TWO DECADES since the introduction of the party-list system of congressional representation, the consensus is that the scheme needs reform, if not an overhaul.

We use the word “scheme” in its derogatory sense here to describe the party-list system, which has turned out to become a devious plot against the electorate.

The principle behind the party-list system is contained in the declaration of policy of Republic Act (RA) 7941, or the Party-List System Act, the legislation enabling Article VI, Section 5 of the 1987 Constitution, under which 20 percent of the seats in the House of Representatives must be allocated to a party-list system of “registered national, regional, and sectoral parties or organizations.”

RA 7941 is clear that the party-list system is supposed to allow “marginalized and underrepresented sectors, organizations and parties, and who lack well-defined political constituencies but who could contribute to the formulation and enactment of appropriate legislation that will benefit the nation as a whole, to become members of the House of Representatives.”

The law, however, is riddled with loopholes, and as a result, the party-list system has devolved into a scheme exploited by relatives and associates of dynasty-building politicians, show business personalities and other wannabe-congressmen.

It is deplorable that the truly marginalized and under-represented sectors are themselves marginalized under the party-list scheme, which is populated by so-called parties of questionable or even nonexistent, ideology, and candidates of doubtful qualification and lawmaking ability.

Just take a look at the names of these party-list groups, mostly starting with the letter “A.” It’s a scheme within a scheme, obviously a ploy by sham parties to be on top of alphabetical listings to boost their chances of being chosen by voters who know nothing about them, their candidates or their platforms.

Rulings of the Supreme Court have confirmed the infirmities of the party-list system, by allowing just anyone to represent marginalized or under-represented sectors and party-list groups unable to win the threshold 2 percent votes to get a seat.

A proposal worth considering is the “proportional party representation” under the draft constitution prepared by the Palace-appointed Consultative Committee (ConCom) tasked to recommend changes to the 1987 Constitution.

The ConCom’s solution is to discard the artificial distinction between parties — political parties and party-list groups. This means marginalized or under-represented sectors must eventually evolve into political parties.

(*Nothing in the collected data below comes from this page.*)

-- ==== Sys2Proof/Machine/Stream.lean ====
section
/-!
DEFINITION. Fetching an instruction: the instruction store's rows (15 R358), the word at a stream offset
(02 R31 to R33) and the dictionary entry that stands for a reference (02 R40).
-/

namespace Sys2Proof.Machine

/-- The row of the instruction store that holds row idx of a stream of a group's variant. -/
def Core.row (k : Core) (gr : Group) (uni : Bool) (idx : Nat) : Option IRow :=
  k.rows.findSome? fun r => match r with
    | some x => if x.serves gr && x.uni == uni && x.idx == idx then some x else none
    | none => none

/-- Length of a group's stream. -/
def Group.streamLen (gr : Group) (uni : Bool) : Nat := if uni then gr.va.uLen else gr.va.lLen

/-- n bytes of a stream from offset o, which ends at len: none while a row is not filled. -/
def Core.streamBytes (k : Core) (gr : Group) (uni : Bool) (len : Nat) : Nat → Nat → Option (List Byte)
  | _, 0 => some []
  | o, n + 1 =>
    if len ≤ o then some []
    else
      match k.row gr uni (o / 4096) with
      | none => none
      | some r =>
        if r.filled then (k.streamBytes gr uni len (o + 1) n).map fun t => r.bytes.getD (o % 4096) 0 :: t
        else none

/-- The length in bytes of the word that begins with a byte (R31). -/
def wordLen (b : Byte) : Nat := if bit b 0 then (if bit b 1 then 8 else 4) else 2

/-- The cue nibble of the slot of a stream offset (R32). -/
def Core.cueAt (k : Core) (gr : Group) (uni : Bool) (o : Nat) : BitVec 4 :=
  match k.row gr uni (o / 4096) with
  | some r => r.cues.getD (o % 4096 / 8) 15
  | none => 15

/-- What stops a fetch of a byte whose row is not filled: the fault that its loading met, else it waits (R358). -/
def Core.fetchStop (k : Core) (gr : Group) (uni : Bool) (o : Nat) : Stop :=
  match (k.row gr uni (o / 4096)).bind fun r => r.fault with
  | some (cause, va) => .trap cause (some va) 0
  | none => .hold

/-- The length of the word that the halfword at an offset begins; none while its row is not filled. -/
def Core.lenAt (k : Core) (gr : Group) (uni : Bool) (o : Nat) : Option Nat :=
  (k.streamBytes gr uni (o + 1) o 1).map fun bs => match bs with | b :: _ => wordLen b | [] => 2

/-- Whether a word starts at an offset (R31, R32; 14 R336): the stream is words from its start on, so that an offset lies
inside a word when a 64-bit word starts at the start of its slot, or a 32-bit word two bytes before it. An error is the
offset of a byte that is not there yet. -/
def Core.wordStart (k : Core) (gr : Group) (uni : Bool) : Nat → Nat → Except Nat Bool
  | 0, _ => .ok true
  | fuel + 1, o =>
    let slot := o / 8 * 8
    let starts := fun (p n : Nat) => match k.lenAt gr uni p with
      | none => Except.error p
      | some x => if x = n then k.wordStart gr uni fuel p else .ok false
    if o = 0 then .ok true
    else
      match starts (o - 2) 4 with
      | .error p => .error p
      | .ok true => .ok false
      | .ok false =>
        if slot = o then .ok true
        else
          match starts slot 8 with
          | .error p => .error p
          | .ok b => .ok !b

/-- The instruction at an offset of a stream, or what stops its fetch: a row that is still being filled (R358), an offset
inside a word (14 R336), or a word that is none (R33). -/
def Core.fetch (k : Core) (gr : Group) (uni : Bool) (pc : Nat) : Except Stop Form :=
  let len := gr.streamLen uni
  match k.streamBytes gr uni len pc 2 with
  | none => .error (k.fetchStop gr uni pc)
  | some bs =>
    let n := match bs with | b :: _ => wordLen b | [] => 2
    match k.streamBytes gr uni len pc n with
    | none => .error (k.fetchStop gr uni (pc + n - 1))
    | some bs =>
      match if pc < len then k.wordStart gr uni (pc / 2 + 1) pc else .ok true with
      | .error o => .error (k.fetchStop gr uni o)
      | .ok false => .error (tr cEncoding)
      | .ok true =>
        match decode (if uni then .uniform else .lane) pc bs (k.cueAt gr uni pc) with
        | .ok (i, _) => .ok i
        | .error _ => .error (tr cEncoding)

/-- The entry of a dictionary with the DIST of its reference (R40). -/
def entryForm (uni : Bool) (e : DWord × BitVec 4 × BitVec 3) : Except Stop Form :=
  let w := (e.1 &&& 0xfff1ffffffffffff) ||| (e.2.2.setWidth 64 <<< 49)
  match decode64 (if uni then .uniform else .lane) w e.2.1 with
  | some i => .ok i
  | none => .error (tr cEncoding)

/-- A group runs only while its variant's dictionary is in a bank (02 R41): what stops it while none holds it. -/
def Core.dictStop (k : Core) (gr : Group) : Option Stop :=
  if gr.va.dict = 0 then none
  else
    match k.banks.findSome? fun b => match b with
      | some b => if b.serves gr then some b else none
      | none => none with
    | none => some .hold
    | some b =>
      match b.fault with
      | some (cause, va) => some (.trap cause (some va) 0)
      | none => if b.filled then none else some .hold

/-- The instruction that the chosen agent is to issue. -/
def State.chosen (s : State) (c : ICtx) (i : Issue) : Except Stop Form :=
  match i.entry with
  | some e => entryForm c.uni e
  | none =>
    match (s.core c.core).dictStop c.gr with
    | some st => .error st
    | none => (s.core c.core).fetch c.gr c.uni c.pc

end Sys2Proof.Machine
end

Initially, 40 percent of the seats in the House of Representatives will be reserved for proportional party representation of marginalized sectors, namely labor, farmers, urban poor, fisherfolk, and indigenous communities. Sixty percent of the members of the House of Representatives will still be elected by district.

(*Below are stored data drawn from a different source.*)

/-- Write the stored code i of row m. -/
def Group.setTileCode (gr : Group) (t : Tile) (m i code : Nat) : Group :=
  let o := t.base + m * t.pitch
  gr.setSpad o (setCode (tileBits t.etype t.fmtw) i code (gr.spadBytes o t.rowBytes))

/-- The code mstore gives a value, and whether CVT is set (R255). -/
def storeCode (t : Tile) (x : Word) : Nat × Bool :=
  let v := fp32.decode x.toNat
  if t.etype = 0x12 then (x.toNat, false)
  else if t.etype = 0x11 then
    let r := encodeAs 0x11 0 v
    (if r.1 / 128 % 256 = 0 then r.1 / 32768 * 32768 else r.1, r.2)
  else encodeAs t.etype t.fmtw v

/-- One row of mstore. -/
def Group.storeRow (gr : Group) (t : Tile) (acc m : Nat) (ns : List Nat) : Group :=
  if isMx t.etype then
    [0, 1].foldl (fun (gr : Group) b =>
      if !(ns.any fun n => n / 32 == b) then gr
      else
        let vals := (List.range 32).map fun i =>
          if ns.contains (32 * b + i) then fp32.decode (gr.accAt acc m (32 * b + i)).toNat
          else gr.tileStored t m (32 * b + i)
        let r := mxBlock (t.etype - 0x30) vals
        let gr := (List.range 32).foldl (fun (gr : Group) i => gr.setTileCode t m (32 * b + i) (r.2.getD i (0, 0)).1) gr
        let gr := gr.setSpad (t.scaleAt m (32 * b)) [BitVec.ofNat 8 r.1]
        let bad := r.1 != 0xff && r.2.any fun c => (c.2 &&& (flOF ||| flNV)) != 0
        gr.raise (if bad then mflCVT else 0) 0) gr
  else ns.foldl (fun (gr : Group) n =>
    let r := storeCode t (gr.accAt acc m n)
    (gr.setTileCode t m n r.1).raise (if r.2 then mflCVT else 0) 0) gr

/-- What a command does to its group as it completes; transfers and marrive are done with the state. -/
def Group.runMatrix (gr : Group) (k : MKind) : Group :=
  match k with
  | .tzero t =>
    let gr := (List.range t.rows).foldl (fun (gr : Group) m => gr.setSpad (t.base + m * t.pitch) (List.replicate t.rowBytes 0)) gr
    if isMx t.etype then gr.setSpad (t.base + t.rows * t.pitch) (List.replicate (t.rows * t.cols / 32) 0x7f) else gr
  | .mwload t sg plane md side => gr.latchPlane t sg plane md side
  | .mmac fam acc t rp cpn cpk z plane sm set sfw md side => gr.pass fam acc t rp cpn cpk z plane sm set sfw md side
  | .mzero a => { gr with acc := gr.acc.filter fun x => x.1 / 4096 != a }
  | .mstore t a rp cp =>
    ((sel rp).filter (· < t.rows)).foldl (fun (gr : Group) m => gr.storeRow t a m ((sel cp).filter (· < t.cols))) gr
  | .mload a t rp cp =>
    ((sel rp).filter (· < t.rows)).foldl (fun (gr : Group) m =>
      ((sel cp).filter (· < t.cols)).foldl (fun (gr : Group) n => gr.accWrite a m n (gr.tileStored t m n)) gr) gr
  | .mcvt a src rp cp f =>
    (sel rp).foldl (fun (gr : Group) m => (sel cp).foldl (fun (gr : Group) n =>
      gr.accWrite a m n ((fp32.decode (gr.accAt src m n).toNat).mul (fp32.decode f.toNat)).1) gr) gr
  | .mswap => { gr with active := 1 - gr.active }
  | .mflags d clr nw =>
    let gr := if nw then gr else { gr with seq := { gr.seq with g := setG gr.seq.g d (gr.mfl.setWidth 64) } }
    if clr then { gr with mfl := 0 } else gr
  | .tload _ _ => gr
  | .tstore _ _ _ => gr
  | .marrive _ _ => gr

After the initial period, all political parties that will get at least 5 percent of the total votes cast for proportional party representation nationwide will be entitled to nominate representatives.

The proposal can still be refined, such as by including concrete measures that will help marginalized or under-represented sectors build strong political parties like those in European countries and in the European parliament.

It’s a good starting point for discussions on the fate of the party-list system and is, at least on paper, better than the farce that we have now.